In tanta confusione uno spunto positivo del documento esiste. La possibilità di assumere gli specializzandi degli ultimi due anni facendo loro continuare un percorso formativo in ospedale. Niente di nuovo, esiste infatti una finanziaria ed un il DDL Calabria che già permette questo, ma monitorare, governare ed ordinare un processo non è mai superfluo, né scontato soprattutto oggi, soprattutto nel nostro Paese.

Una preoccupazione ed una attenzione particolare, merita questo punto: la tipologia di inquadramento contrattuale del medico in formazione. Non vorremo che l’assunzione di specializzandi fosse semplicemente un cavallo di troia per utilizzare gli specializzandi come sostitutivi del personale di ruolo.
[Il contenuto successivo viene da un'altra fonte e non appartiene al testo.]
-- ==== Sys2Proof/Laws/Bus.lean ====
section
/-! SUPPORT. What the operations on the device side keep: the bytes standing on the wire, which devices there are, and the
bound on address bytes; and one lemma per position saying what a byte there does. -/

namespace Sys2Proof.Machine

/-! ## One byte, by its position -/

theorem BusSide.takeByte_closed {u : BusSide} (h : u.pos = .closed) (b : Byte) : u.takeByte b = u := by
  simp [BusSide.takeByte, h]

theorem BusSide.takeByte_supplying {u : BusSide} (h : u.pos = .supplying) (b : Byte) : u.takeByte b = u := by
  simp [BusSide.takeByte, h]

theorem BusSide.takeByte_address {u : BusSide} {got : List Byte} (h : u.pos = .address got) (b : Byte) :
    u.takeByte b = u.takeAddress got b := by simp [BusSide.takeByte, h]

theorem BusSide.takeByte_th {u : BusSide} (h : u.pos = .th) (b : Byte) :
    u.takeByte b = { u with pos := .tl b } := by simp [BusSide.takeByte, h]

theorem BusSide.takeByte_tl {u : BusSide} {th : Byte} (h : u.pos = .tl th) (b : Byte) :
    u.takeByte b = { u with pos := .configuration th b } := by simp [BusSide.takeByte, h]

theorem BusSide.takeByte_configuration {u : BusSide} {th tl : Byte} (h : u.pos = .configuration th tl) (b : Byte) :
    u.takeByte b = u.configure th tl b := by simp [BusSide.takeByte, BusSide.takeConfiguration, h]

theorem BusSide.takeByte_addressCommand {u : BusSide} (h : u.pos = .addressCommand) (b : Byte) :
    u.takeByte b = if b = skipRomByte then u.skipRom else if b = matchRomByte then u.matchRom else u.close := by
  simp [BusSide.takeByte, h]

theorem BusSide.takeByte_functionCommand {u : BusSide} (h : u.pos = .functionCommand) (b : Byte) :
    u.takeByte b = if b = convertTByte then u.convertT
      else if b = writeScratchpadByte then u.writeScratchpad
      else if b = readScratchpadByte then u.readScratchpad else u.close := by
  simp [BusSide.takeByte, h]

@[simp] theorem BusSide.takeBytes_nil (u : BusSide) : u.takeBytes [] = u := rfl

@[simp] theorem BusSide.takeBytes_cons (u : BusSide) (b : Byte) (bs : List Byte) :
    u.takeBytes (b :: bs) = (u.takeByte b).takeBytes bs := rfl

/-! ## What is kept -/

@[simp] theorem BusSide.takeAddress_line (got : List Byte) (b : Byte) (u : BusSide) :
    (u.takeAddress got b).line = u.line := by unfold BusSide.takeAddress; split <;> rfl

@[simp] theorem BusSide.takeAddress_devices (got : List Byte) (b : Byte) (u : BusSide) :
    (u.takeAddress got b).devices = u.devices := by unfold BusSide.takeAddress; split <;> rfl

@[simp] theorem BusSide.takeConfiguration_line (cfg : Byte) (u : BusSide) :
    (u.takeConfiguration cfg).line = u.line := by unfold BusSide.takeConfiguration; split <;> rfl

@[simp] theorem BusSide.takeConfiguration_pos (cfg : Byte) (u : BusSide) :
    (u.takeConfiguration cfg).pos = .closed := by unfold BusSide.takeConfiguration; split <;> rfl

/-- Changing registers of addressed devices keeps which devices there are. -/
theorem map_selected_addr (sel : Selection) (f : Device → Device) (hf : ∀ d, (f d).addr = d.addr) (ds : List Device) :
    (ds.map fun d => if sel.covers d then f d else d).map Device.addr = ds.map Device.addr := by
  simp only [List.map_map]
  apply List.map_congr_left
  intro d _
  simp only [Function.comp]
  split <;> simp [hf]

theorem BusSide.onSelected_addr (f : Device → Device) (u : BusSide) (hf : ∀ d, (f d).addr = d.addr) :
    (u.onSelected f).devices.map Device.addr = u.devices.map Device.addr :=
  map_selected_addr u.selection f hf u.devices

theorem BusSide.configure_addr (th tl cfg : Byte) (u : BusSide) :
    (u.configure th tl cfg).devices.map Device.addr = u.devices.map Device.addr :=
  u.onSelected_addr (Device.configure th tl cfg) fun _ => rfl

theorem BusSide.convertT_addr (u : BusSide) : u.convertT.devices.map Device.addr = u.devices.map Device.addr :=
  u.onSelected_addr Device.convert fun _ => rfl

theorem BusSide.takeConfiguration_addr (cfg : Byte) (u : BusSide) :
    (u.takeConfiguration cfg).devices.map Device.addr = u.devices.map Device.addr := by
  unfold BusSide.takeConfiguration
  split
  · exact u.configure_addr _ _ cfg
  · exact u.onSelected_addr (fun d => d.configure d.registers.th d.registers.tl cfg) fun _ => rfl

@[simp] theorem BusSide.takeByte_line (u : BusSide) (b : Byte) : (u.takeByte b).line = u.line := by
  unfold BusSide.takeByte
  split <;> (try split) <;> (try split) <;> (try split) <;> simp

@[simp] theorem BusSide.takeByte_addr (u : BusSide) (b : Byte) :
    (u.takeByte b).devices.map Device.addr = u.devices.map Device.addr := by
  unfold BusSide.takeByte
  split
  · rfl
  · rfl
  · split <;> (try split) <;> simp
  · simp
  · split
    · exact u.convertT_addr
    · split <;> (try split) <;> simp
  · rfl
  · rfl
  · exact u.takeConfiguration_addr b

@[simp] theorem BusSide.takeBytes_line (l : List Byte) (u : BusSide) : (u.takeBytes l).line = u.line := by
  induction l generalizing u with
  | nil => rfl
  | cons b bs ih => simp [ih]

@[simp] theorem BusSide.takeBytes_addr (l : List Byte) (u : BusSide) :
    (u.takeBytes l).devices.map Device.addr = u.devices.map Device.addr := by
  induction l generalizing u with
  | nil => rfl
  | cons b bs ih => simp [ih]

@[simp] theorem freeRegisters_addr (sel : Selection) (n k : Nat) (ds : List Device) :
    (freeRegisters sel n k ds).map Device.addr = ds.map Device.addr := by
  induction ds generalizing k with
  | nil => rfl
  | cons d ds ih => simp only [freeRegisters, List.map_cons, ih]; split <;> rfl

/-! ## A payload that was not delivered -/

/-- Everything a prefix of a payload can do where a payload is taken (R88, R184). -/
theorem BusSide.takePayload_cases {u : BusSide} (h : u.pos = .th) (p : Payload) (k : Nat) :
    u.takeBytes (p.bytes.take k) = u ∨
    u.takeBytes (p.bytes.take k) = { u with pos := .tl p.th } ∨
    u.takeBytes (p.bytes.take k) = { u with pos := .configuration p.th p.tl } ∨
    u.takeBytes (p.bytes.take k) = u.configure p.th p.tl p.configuration := by
  rcases k with _ | _ | _ | k <;>
    simp [Payload.bytes, BusSide.takeByte, BusSide.takeConfiguration, BusSide.configure, BusSide.onSelected, h]

theorem Selection.covers_congr (sel : Selection) {d d' : Device} (h : d'.addr = d.addr) :
    sel.covers d' = sel.covers d := by unfold Selection.covers; rw [h]

theorem PayloadLost.refl (sel : Selection) (ds : List Device) : PayloadLost sel ds ds := by
  refine ⟨rfl, fun k d d' h h' => ?_⟩
  rw [h, Option.some.injEq] at h'
  subst h'
  exact ⟨rfl, rfl, fun _ => rfl, _, _, _, _, rfl⟩

theorem PayloadLost.trans {sel : Selection} {ds es fs : List Device} (h : PayloadLost sel ds es)
    (h' : PayloadLost sel es fs) : PayloadLost sel ds fs := by
  refine ⟨h'.1.trans h.1, fun k d f hd hf => ?_⟩
  obtain ⟨e, he⟩ : ∃ e, es[k]? = some e := by
    have := List.getElem?_eq_some_iff.1 hf
    exact ⟨_, List.getElem?_eq_getElem (h'.1 ▸ this.1)⟩
  obtain ⟨a, c, n, _, _, _, _, r⟩ := h.2 k d e hd he
  obtain ⟨a', c', n', _, _, _, _, r'⟩ := h'.2 k e f he hf
  exact ⟨a'.trans a, c'.trans c, fun hc => (n' ((sel.covers_congr a).trans hc)).trans (n hc), _, _, _, _, by rw [r', r]⟩

/-- Addressed devices that take some payload, whichever each takes, lose no more than that. -/
theorem payloadLost_configure (sel : Selection) (d : Device) (th tl cfg : Byte) :
    let d' := if sel.covers d then d.configure th tl cfg else d
    d'.addr = d.addr ∧ d'.conversions = d.conversions ∧ (sel.covers d = false → d' = d) ∧
      ∃ th tl cfg crc, d'.registers = { d.registers with th := th, tl := tl, configuration := cfg, crc := crc } := by
  cases h : sel.covers d
  · exact ⟨rfl, rfl, fun _ => rfl, _, _, _, _, rfl⟩
  · exact ⟨rfl, rfl, fun h => (Bool.noConfusion h), _, _, _, _, rfl⟩

theorem BusSide.configure_payloadLost (th tl cfg : Byte) (u : BusSide) :
    PayloadLost u.selection u.devices (u.configure th tl cfg).devices := by
  refine ⟨by simp, fun k d d' hd hd' => ?_⟩
  rw [BusSide.configure_devices, List.getElem?_map, hd, Option.map_some, Option.some.injEq] at hd'
  exact hd' ▸ payloadLost_configure u.selection d th tl cfg

/-- What the free values of R249 leave as it was. -/
theorem freeRegisters_payloadLost (sel : Selection) (n k : Nat) (ds : List Device) :
    PayloadLost sel ds (freeRegisters sel n k ds) := by
  induction ds generalizing k with
  | nil => exact PayloadLost.refl sel []
  | cons e es ih =>
    refine ⟨by simp [freeRegisters, (ih (k + 1)).1], fun i d d' hd hd' => ?_⟩
    cases i with
    | zero =>
      simp only [freeRegisters, List.getElem?_cons_zero, Option.some.injEq] at hd hd'
      subst hd
      exact hd' ▸ payloadLost_configure sel e _ _ _
    | succ i => exact (ih (k + 1)).2 i d d' hd hd'

/-- The positions that keep the bound of R86: fewer than 8 address bytes have been received while one is still to come. -/
abbrev BusSide.AddressBound (u : BusSide) : Prop := ∀ got, u.pos = .address got → got.length < 8

theorem BusSide.takeByte_addressBound (u : BusSide) (b : Byte) (_h : u.AddressBound) :
    (u.takeByte b).AddressBound := by
  intro got
  unfold BusSide.takeByte BusSide.takeAddress
  split <;> (try split) <;> (try split) <;> (try split) <;> intro hp <;> simp_all
  subst hp; simp; omega

theorem BusSide.takeBytes_addressBound (l : List Byte) (u : BusSide) (h : u.AddressBound) :
    (u.takeBytes l).AddressBound := by
  induction l generalizing u with
  | nil => exact h
  | cons b bs ih => exact ih _ (u.takeByte_addressBound b h)

end Sys2Proof.Machine
end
Occorre invece che vengano inquadrati in un contratto dell’area della dirigenza per far acquisire loro i diritti di cui oggi non godono: ferie, malattia, orario di lavoro congruo, assicurazione. Forse i tempi sono maturi anche in Italia per adottare quel concetto di ‘Learning hospital’ già presente in tutta Europa e che permetterebbe di aumentare la qualità formativa e ridurre i tempi di ingresso nel mondo del lavoro per tanti medici.

Queste proposte mi ricordano un famoso film ‘Proposta indecente’, in quel film però la proposta comportava del denaro in cambio, qui è invece in gioco la salute e la vita di milioni di persone.

E’ diventato imprescindibile fermarsi, analizzare seriamente lo stato in cui verte il nostro sistema sanitario pubblico, adottare misure serie e soprattutto occorrono investimenti. La risoluzione dei problemi sanitari passa inevitabilmente da scelte politiche coraggiose. Soprattutto non possiamo permettere di giocare con la Sanità, perché, come si dice a Napoli, ‘a salute è ‘na cosa seria.